Understanding the source code of a malicious email

Posted by Riccardo Alfieri on 29 Sep 2020

When an end-user views an email, it isn't always apparent if it's malicious or not. However, if you look at the email's source code, a wealth of information is revealed. By applying specific DNSBLs (blocklists) to a particular element of this source code, you can filter email with great success. But, before we discuss blocklists, you need to understand the anatomy of an email...

An email as it looks to an end-user

Let’s put some context around the difference between the information that an end-user sees when viewing a malicious email and the actual data contained within the source code. Firstly, take a look at the email below:

Figure 1 | End-user view of an email

Above is a typical example of how a spam email displays via end-user client software, such as Apple Mail or Outlook.

In the rendering of this email, some elements of the email content may start to ring some warning bells, i.e., an HTML link, a bitcoin address and an attachment. Unfortunately, to a casual user, these elements will probably seem benign.

This is exactly what cybercriminals are counting on. They want to exploit how an email appears to the average end-user, keeping elements hidden that could point to the potentially dangerous nature of the email.

To see what an email really contains, we have to unpack it and look at the “source code” or “raw code,” viewing the email header and email content.

An example of email source code

Take a deep breath – there is a considerable amount of information contained within email source code. However, we will explain it all, hopefully without boring you to death (or at least that’s the plan!)

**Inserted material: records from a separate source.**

-- ==== Sys2Proof/Certificates/Slice0/Obligations.lean ====
section
/-!
DEFINITION. The statements for the provers: what each instruction and each step of the device does, what every step keeps, and what
the encodings say.
-/

open Sys2Proof Machine Safety

/-! ### The lanes of an operand -/

namespace Sys2Proof.Claims

/-- The value of an operand in a lane, of 64 bits when `wide`. -/
def val (imm : Word) (wide : Bool) (o : Operand) (c : Ictx) (l : Nat) : Nat := (c.src imm).val o wide l
/-- The integer that an operand holds in a lane under a type (R64, R172). -/
def int (imm : Word) (t : Ty) (o : Operand) (c : Ictx) (l : Nat) : Int := readInt (tyWidth t) (tySigned t) (val imm (tyWide t) o c l)
/-- The integer that a 32-bit operand holds in a lane under the signedness of a type. -/
def int32 (imm : Word) (t : Ty) (o : Operand) (c : Ictx) (l : Nat) : Int := readInt 32 (tySigned t) (val imm false o c l)

/-- A two-source integer instruction of TY on exact integers, written by Sat or Wrap at the width of TY (R173, R175). -/
def Int2 (k : Args → Instr) (cls : Nat) (sat : Args → Bool) (f : Args → Int → Int → Int) : Prop :=
  ∀ x : Args, WritesLanes (k x) x.imm x.d (tyWide x.ty) cls fun c l =>
    narrow (tyWidth x.ty) (tySigned x.ty) (sat x) (f x (int x.imm x.ty x.a c l) (int x.imm x.ty x.b c l))

/-- A lane instruction on the values of its two sources, none of its results flagged. -/
def Val2 (k : Args → Instr) (cls : Nat) (wa wb wd : Args → Bool) (f : Args → Nat → Nat → Nat) : Prop :=
  ∀ x : Args, (k x).wellFormed = true → WritesLanes (k x) x.imm x.d (wd x) cls fun c l =>
    Res.pure (f x (val x.imm (wa x) x.a c l) (val x.imm (wb x) x.b c l))

/-- A lane instruction on two 32-bit sources. -/
def Word2 (k : Args → Instr) (cls : Nat) (f : Args → Nat → Nat → Res) : Prop :=
  ∀ x : Args, WritesLanes (k x) x.imm x.d false cls fun c l => f x (val x.imm false x.a c l) (val x.imm false x.b c l)

/-- A lane instruction on one 32-bit source. -/
def Word1 (k : Args → Instr) (cls : Nat) (f : Args → Nat → Res) : Prop :=
  ∀ x : Args, WritesLanes (k x) x.imm x.d false cls fun c l => f x (val x.imm false x.a c l)

/-- A lane instruction on three 32-bit sources; the immediate has 22 bits (R161). -/
def Word3 (k : Args4 → Instr) (cls : Nat) (f : Args4 → Nat → Nat → Nat → Res) : Prop :=
  ∀ x : Args4, let imm := x.imm.signExtend 32
    WritesLanes (k x) imm x.d false cls fun c l => f x (val imm false x.a c l) (val imm false x.b c l) (val imm false x.c c l)

/-- The operands are pairs under a 64-bit TY (R172). -/
def pairs (x : Args) : Bool := tyWide x.ty
/-- The operand is one register. -/
def single (_ : Args) : Bool := false

/-- Bit i of a number. -/
def bit (x i : Nat) : Nat := x / 2 ^ i % 2

/-- The exact sum of the element products of two packed words (R180). -/
def dot (t : Ty) (a b : Nat) : Int :=
  let e := if t = .i8x4 ∨ t = .u8x4 then 8 else 16
  ((List.range (32 / e)).map fun i =>
    readInt e (tySigned t) (a / 2 ^ (e * i)) * readInt e (tySigned t) (b / 2 ^ (e * i))).foldl (· + ·) 0

end Sys2Proof.Claims

open Sys2Proof Machine Safety Claims

/-- R173, R175, R176: IADD, ISUB, IMUL, IMULH, IMAD, IMADW, IABS, INEG, ISAD, IADDS, ISUBS, IMIN and IMAX complete for every operand,
and write the exact integer the table of R175 gives, by Sat or Wrap. -/
def Obligations.IntegerArithmeticResults : Prop :=
  Int2 .iadd 4 (·.sat) (fun _ a b => a + b) ∧
  Int2 .isub 4 (·.sat) (fun _ a b => a - b) ∧
  Int2 .imul 6 (·.sat) (fun _ a b => a * b) ∧
  Int2 .imin 4 (fun _ => false) (fun _ a b => if a ≤ b then a else b) ∧
  Int2 .imax 4 (fun _ => false) (fun _ a b => if a ≤ b then b else a) ∧
  Int2 .iadds 4 (·.sat) (fun x a b => a + b * 2 ^ x.sel.toNat) ∧
  Int2 .isubs 4 (·.sat) (fun x a b => a - b * 2 ^ x.sel.toNat) ∧
  (∀ x : Args, WritesLanes (.imulh x) x.imm x.d false 6 fun c l =>
    Res.pure (wrapNat 32 (Int.fdiv (int32 x.imm x.ty x.a c l * int32 x.imm x.ty x.b c l) (2 ^ 32)))) ∧
  (∀ x : Args, WritesLanes (.iabs x) x.imm x.d (tyWide x.ty) 4 fun c l =>
    narrow (tyWidth x.ty) (tySigned x.ty) x.sat
      (if int x.imm x.ty x.a c l < 0 then -int x.imm x.ty x.a c l else int x.imm x.ty x.a c l)) ∧
  (∀ x : Args, WritesLanes (.ineg x) x.imm x.d (tyWide x.ty) 4 fun c l =>
    narrow (tyWidth x.ty) (tySigned x.ty) x.sat (-int x.imm x.ty x.a c l)) ∧
  (∀ x : Args4, let imm := x.imm.signExtend 32
    WritesLanes (.imad x) imm x.d false 6 fun c l =>
      narrow 32 (tySigned x.ty) x.sat (int32 imm x.ty x.a c l * int32 imm x.ty x.b c l + int32 imm x.ty x.c c l)) ∧
  (∀ x : Args4, let imm := x.imm.signExtend 32
    WritesLanes (.imadw x) imm x.d true 6 fun c l =>
      narrow 64 (tySigned x.ty) x.sat
        (int32 imm x.ty x.a c l * int32 imm x.ty x.b c l + readInt 64 (tySigned x.ty) (val imm true x.c c l))) ∧
  (∀ x : Args4, let imm := x.imm.signExtend 32
    WritesLanes (.isad x) imm x.d false 6 fun c l =>
      narrow 32 (tySigned x.ty) x.sat
        ((int32 imm x.ty x.a c l - int32 imm x.ty x.b c l).natAbs + int32 imm x.ty x.c c l))

/-- R176: IDIV and IREM complete for every operand, division by zero among them. -/
def Obligations.IntegerDivisionResults : Prop :=
  (∀ x : Args, WritesLanes (.idiv x) x.imm x.d false 36 fun c l =>
    let a := int32 x.imm x.ty x.a c l
    let b := int32 x.imm x.ty x.b c l
    if b = 0 then ⟨2 ^ 32 - 1, fNvl⟩
    else if tySigned x.ty = true ∧ a = -2 ^ 31 ∧ b = -1 then (if x.sat then ⟨2 ^ 31 - 1, fSat⟩ else ⟨2 ^ 31, fNone⟩)
    else Res.pure (wrapNat 32 (Int.tdiv a b))) ∧
  (∀ x : Args, WritesLanes (.irem x) x.imm x.d false 36 fun c l =>
    let a := int32 x.imm x.ty x.a c l
    let b := int32 x.imm x.ty x.b c l
    if b = 0 then ⟨wrapNat 32 a, fNvl⟩ else Res.pure (wrapNat 32 (Int.tmod a b)))

/-- R173: what an exact integer becomes at n bits: modulo 2^n under Wrap; under Sat the limit it passes, with the flag SAT. -/
def Sys2Proof.Claims.SatAndWrap : Prop :=
  ∀ (n : Nat) (signed : Bool) (v : Int), 0 < n →
    let lo : Int := if signed then -2 ^ (n - 1) else 0
    let hi : Int := if signed then 2 ^ (n - 1) - 1 else 2 ^ n - 1
    (readInt n signed (narrow n signed false v).val - v) % 2 ^ n = 0 ∧ (narrow n signed false v).val < 2 ^ n ∧
    (narrow n signed false v).flags = fNone ∧
    readInt n signed (narrow n signed true v).val = (if v < lo then lo else if hi < v then hi else v) ∧
    (narrow n signed true v).val < 2 ^ n ∧
    (narrow n signed true v).flags = (if v < lo ∨ hi < v then fSat else fNone)

/-- R175, R178: AND, OR, XOR, ANDN, NOT and LOP3 complete, and work on every bit alike: D's bit is the table's entry that the
sources' bits select. -/
def Sys2Proof.Claims.BitwiseResults : Prop :=
  ∃ f : (Nat → Nat → Nat → Nat) → Nat → Nat → Nat → Nat → Nat,
    (∀ t n a b c i, i < n → bit (f t n a b c) i = t (bit a i) (bit b i) (bit c i) % 2) ∧ (∀ t n a b c, f t n a b c < 2 ^ n) ∧
    Val2 .and 4 pairs pairs pairs (fun x a b => f (fun a b _ => a * b) (tyWidth x.ty) a b 0) ∧
    Val2 .or 4 pairs pairs pairs (fun x a b => f (fun a b _ => a + b + a * b) (tyWidth x.ty) a b 0) ∧
    Val2 .xor 4 pairs pairs pairs (fun x a b => f (fun a b _ => a + b) (tyWidth x.ty) a b 0) ∧
    Val2 .andn 4 pairs pairs pairs (fun x a b => f (fun a b _ => a * (1 - b)) (tyWidth x.ty) a b 0) ∧
    Val2 .not 4 pairs pairs pairs (fun x a _ => f (fun a _ _ => 1 - a) (tyWidth x.ty) a 0 0) ∧
    Word3 .lop3 4 (fun x a b c => Res.pure (f (fun a b c => bit ((if x.sat then 128 else 0) + x.sel.toNat * 8 + x.rnd.toNat)
      (4 * a + 2 * b + c)) 32 a b c))

/-- R177: SHL, SHR, SRA, ROTL and SHRR complete for every shift amount. -/
def Sys2Proof.Claims.ShiftResults : Prop :=
  Val2 .shl 4 pairs single pairs (fun x a c => a * 2 ^ c % 2 ^ tyWidth x.ty) ∧
  Val2 .shr 4 pairs single pairs (fun _ a c => a / 2 ^ c) ∧
  Val2 .sra 4 pairs single pairs (fun x a c => wrapNat (tyWidth x.ty) (Int.fdiv (signedOf (tyWidth x.ty) a) (2 ^ c))) ∧
  (∃ rot : Nat → Nat → Nat → Nat,
    (∀ n a c i, 0 < n → a < 2 ^ n → i < n → bit (rot n a c) ((i + c) % n) = bit a i) ∧ (∀ n a c, 0 < n → a < 2 ^ n → rot n a c < 2 ^ n) ∧
    Val2 .rotl 4 pairs single pairs (fun x a c => rot (tyWidth x.ty) a c)) ∧
  Word2 .shrr 4 (fun x a c =>
    let w := if x.sel = 0#4 then 32 else if x.sel = 1#4 then 16 else 8
    let y := (roundInt x.rnd.toNat (readInt 32 (tySigned x.ty) a) (2 ^ min c 40)).1
    ⟨wrapNat 32 (readInt w (tySigned x.ty) (narrow w (tySigned x.ty) x.sat y).val), (narrow w (tySigned x.ty) x.sat y).flags⟩)

/-- R175, R178: CLZ, POPC, BREV, BFX, BFI and PRMT complete: the count of leading zeros and of ones, the bits in reverse order, a
field taken out or put in, bytes selected. -/
def Sys2Proof.Claims.BitFieldResults : Prop :=
  (∃ clz : Nat → Nat → Nat,
    (∀ n a, a < 2 ^ n → clz n a ≤ n ∧ a < 2 ^ (n - clz n a) ∧ (clz n a < n → 2 ^ (n - clz n a - 1) ≤ a)) ∧
    Val2 .clz 4 pairs pairs single (fun x a _ => clz (tyWidth x.ty) a)) ∧
  Val2 .popc 4 pairs pairs single (fun x a _ => ((List.range (tyWidth x.ty)).map (bit a)).foldl (· + ·) 0) ∧
  (∃ rev : Nat → Nat → Nat, (∀ n a i, i < n → bit (rev n a) i = bit a (n - 1 - i)) ∧ (∀ n a, rev n a < 2 ^ n) ∧
    Val2 .brev 4 pairs pairs pairs (fun x a _ => rev (tyWidth x.ty) a)) ∧
  Word3 .bfx 4 (fun x a b c =>
    let p := b % 256
    let w := min (c % 256) (32 - p)
    Res.pure (if w = 0 then 0 else wrapNat 32 (readInt w (tySigned x.ty) (a / 2 ^ p)))) ∧
  (∃ put : Nat → Nat → Nat → Nat → Nat,
    (∀ a b p w i, i < 32 → bit (put a b p w) i = if p ≤ i ∧ i < p + w then bit a (i - p) else bit b i) ∧ (∀ a b p w, put a b p w < 2 ^ 32) ∧
    Word3 .bfi 4 (fun _ a b c => Res.pure (put a b (c % 256) (c / 256 % 256)))) ∧
  (∃ perm : Nat → Nat → Nat → Nat,
    (∀ a b c i, i < 4 → perm a b c / 2 ^ (8 * i) % 256 =
      let sel := c / 2 ^ (4 * i) % 16
      let y := (a % 2 ^ 32 + b % 2 ^ 32 * 2 ^ 32) / 2 ^ (8 * (sel % 8)) % 256
      if sel < 8 then y else if y < 128 then 0 else 255) ∧ (∀ a b c, perm a b c < 2 ^ 32) ∧
    Word3 .prmt 4 (fun _ a b c => Res.pure (perm a b c)))

namespace Sys2Proof.Claims

/-- A float format as R66 gives it: exponent bits, fraction bits, bias, the code of the largest finite value, the code of +∞ where there is
one, and the canonical NaN. -/
structure Fmt where
  eb : Nat
  fb : Nat
  bias : Nat
  max : Nat
  inf : Option Nat
  nan : Nat
/-- The formats of R66. -/
def fmtOf : Ty → Fmt
  | .f16 => ⟨5, 10, 15, 0x7BFF, some 0x7C00, 0x7E00⟩
  | .bf16 => ⟨8, 7, 127, 0x7F7F, some 0x7F80, 0x7FC0⟩
  | .e4m3 => ⟨4, 3, 7, 0x7E, none, 0x7F⟩
  | .e5m2 => ⟨5, 2, 15, 0x7B, some 0x7C, 0x7E⟩
  | .f8z => ⟨4, 3, 8, 0x7F, none, 0x80⟩
  | _ => ⟨8, 23, 127, 0x7F7FFFFF, some 0x7F800000, 0x7FC00000⟩
/-- The sign bit of a code, and the code without it. -/
def Fmt.sign (f : Fmt) (w : Nat) : Nat := w / 2 ^ (f.eb + f.fb) % 2
def Fmt.mag (f : Fmt) (w : Nat) : Nat := w % 2 ^ (f.eb + f.fb)
/-- The code has the width of the format. -/
def Fmt.has (f : Fmt) (w : Nat) : Prop := w < 2 ^ (1 + f.eb + f.fb)
/-- The code is a finite number. -/
def Fmt.finite (f : Fmt) (w : Nat) : Prop := f.has w ∧ f.mag w ≤ f.max ∧ w ≠ f.nan
/-- The code is an infinity. -/
def Fmt.infinite (f : Fmt) (w : Nat) : Prop := f.has w ∧ f.inf = some (f.mag w)
/-- The code is a NaN, and a signalling one (R67). -/
def Fmt.isNan (f : Fmt) (w : Nat) : Prop := f.has w ∧ ¬ f.finite w ∧ ¬ f.infinite w
def Fmt.signalling (f : Fmt) (w : Nat) : Prop := f.isNan w ∧ 7 ≤ f.fb ∧ w / 2 ^ (f.fb - 1) % 2 = 0
/-- The exponent of the least number: a finite code is worth `num` over 2 to this power. -/
def Fmt.one (f : Fmt) : Nat := f.bias - 1 + f.fb
def Fmt.num (f : Fmt) (w : Nat) : Int :=
  let e := f.mag w / 2 ^ f.fb
  let m : Nat := if e = 0 then w % 2 ^ f.fb else (2 ^ f.fb + w % 2 ^ f.fb) * 2 ^ (e - 1)
  if f.sign w = 1 then -m else m
/-- NVL where some operand is a signalling NaN (R67). -/
def Quiet (f : Fmt) (ws : List Nat) (fl : Flags) : Prop :=
  ((∃ w ∈ ws, f.signalling w) → fl = fNvl) ∧ ((∀ w ∈ ws, ¬ f.signalling w) → fl = fNone)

Below is the same email as pictured above, only in “raw” format. It illustrates what information is seen and recorded by internet servers as they send and deliver email messages.

Email source code elements explained

The Received Chain

Think of the “Received” chain as a paper trail of all the servers that have handled your email, including your mail server. The reading order is “final connection/most recent” at the top, and the preceding connections are listed in reverse order, culminating with the “originating computer/oldest” at the bottom.

These are vital elements because they include all the IP addresses of the email servers that have handled your email and information like the HELO string and reverse DNS (rDNS[1]) of the IPs.

“HELO“ is a required element in a Simple Mail Transfer Protocol (SMTP) transaction. It is similar to the greeting that a postman might give to a colleague when handling over postal mail: “Hello, I am John from The Postal Service, and I have mail for someone on your route.”

Let’s take a deeper dive into our example email’s received chain, starting at the top and reading down:

Received Chain C – The most recent received line:

This is the most recent and most trusted “Received” line because the recipient’s mail server has registered it; therefore, it’s guaranteed not to have been tampered with.

In an attempt to confuse anti-spam systems, miscreants will sometimes try to scramble the “Received” line chain. With this in mind, you should pay particular attention to the subsequent “Received Lines” following on from this most trusted one.

The key elements in Line C are:

Connecting IP: 192.0.4.1 (#1)
rDNS of connecting IP: mta-out.someisp.example (#2)
HELO string: mta-out.someisp.example (#3)

Explanation: the sending mail server “mta-out.someisp.example” (#3) makes a connection to the recipient’s mail server “mx.email.example”, announcing itself via HELO with the IP “192.0.4.1″ (#1) and the rDNS of “mta-out.someisp.example” (#2). This is the final connection – if it is accepted (and in this case it was), then the email addressed to <[email protected]> is delivered.

Received Chain B:

This is where “smtp.someisp.example” acknowledges receipt of the email for the destination email address <[email protected]>.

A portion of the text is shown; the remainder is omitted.